To gain an understanding of the current state of NGS technology and applications, IBO spoke with Elaine Mardis, PhD, the codirector and director of Technology Development at the Genome Institute at Washington University. Her current NGS work includes the study of tumor genome evolution and participation in the Human Microbiome Project. Dr. Mardis surmised that the three most popular applications of NGS are targeted capture (targeted resequencing), whole-genome sequencing and RNA-Seq.

One area that has advanced the use of NGS is informatics. Asked about current NGS informatics challenges for primary analysis, Dr.

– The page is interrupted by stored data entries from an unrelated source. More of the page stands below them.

-- ==== Sys2Proof/Config.lean ====
section
/-! DEFINITION. The numbers that the spec fixes for this part and that no setting changes. The part has no
free value: see the notes on what the manual leaves open in INVENTORY.md. -/

namespace Sys2Proof.Config

/-- R26: a lane stays SETTLING for 20 ms. -/
def laneSettling : Nat := 20
/-- R27: a delivery of more than 17 bytes is one bad frame. -/
def maxDelivery : Nat := 17
/-- R37: places in the recent telegram list. -/
def recentPlaces : Nat := 24
/-- R40: an entry settles 120 ms after its first arrival. -/
def settleSpan : Nat := 120
/-- R41: the late-repeat window, in ms. -/
def lateRepeat : Nat := 1000
/-- R35: the quiet count saturates at 3. -/
def quietLimit : Nat := 3
/-- R45: places in the candidate list. -/
def candidatePlaces : Nat := 32
/-- R60: the burst lasts 10 ms. -/
def burst : Nat := 10
/-- R60: RECOVERING lasts 250 ms from the end of the burst. -/
def recovering : Nat := 250
/-- R63: spacing from the start of the most recent fire on any coil. -/
def anySpacing : Nat := 60
/-- R63: spacing from the most recent fire start on the other side of the same axle. -/
def axleSpacing : Nat := 300
/-- R63: the rolling window of the fire log. -/
def rollingWindow : Nat := 2000
/-- R64: the fire log holds the 5 most recent fire starts. -/
def logPlaces : Nat := 5
/-- R67: the number of fire records. -/
def fireRecords : Nat := 4
/-- R67: entries of a response list. -/
def responsePlaces : Nat := 4
/-- R67: a record is CLOSING for 120 ms. -/
def closing : Nat := 120
/-- R127: a half-period of FLASH. -/
def halfPeriod : Nat := 500
/-- R140: the deferral that is made anyway. -/
def lastDeferral : Nat := 3
/-- R157: length of a listen window. -/
def listenWindow : Nat := 2000
/-- R157: listen period in WATCH. -/
def watchPeriod : Nat := 30000
/-- R157: listen period in DEEP WATCH. -/
def deepPeriod : Nat := 120000
/-- R160: places in the parked notice list. -/
def parkedPlaces : Nat := 16
/-- R167: places in the outbound queue. -/
def queuePlaces : Nat := 48
/-- R168: the reserve that PUBLISH, TREND and LOAD entries leave free. -/
def noticeReserve : Nat := 8
/-- R187: slots of the alert detail list. -/
def detailPlaces : Nat := 14
/-- R34, R69, R134, R166: the largest value of the 16-bit saturating counts. -/
def count16 : Nat := 65535
/-- R46, R94: the largest value of the 8-bit saturating counts. -/
def count8 : Nat := 255

end Sys2Proof.Config
end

Mardis told IBO that there is a need for faster alignment algorithms. “Another [challenge] is the need to eliminate various sources of ‘noise’ from alignment algorithms.” Alignment using short reads has been improved through the use of paired reads: paired ends for short inserts and mate pairs for long inserts. By producing DNA fragments a known distance apart, these approaches can be used to close gaps in a genome using a reference genome or to assemble small de novo sequences. “A last pressing need is for improved assembly of short read pairs, often in combination with long reads or read pairs (mate pairs), so that better de novo assemblies can be obtained,” she said.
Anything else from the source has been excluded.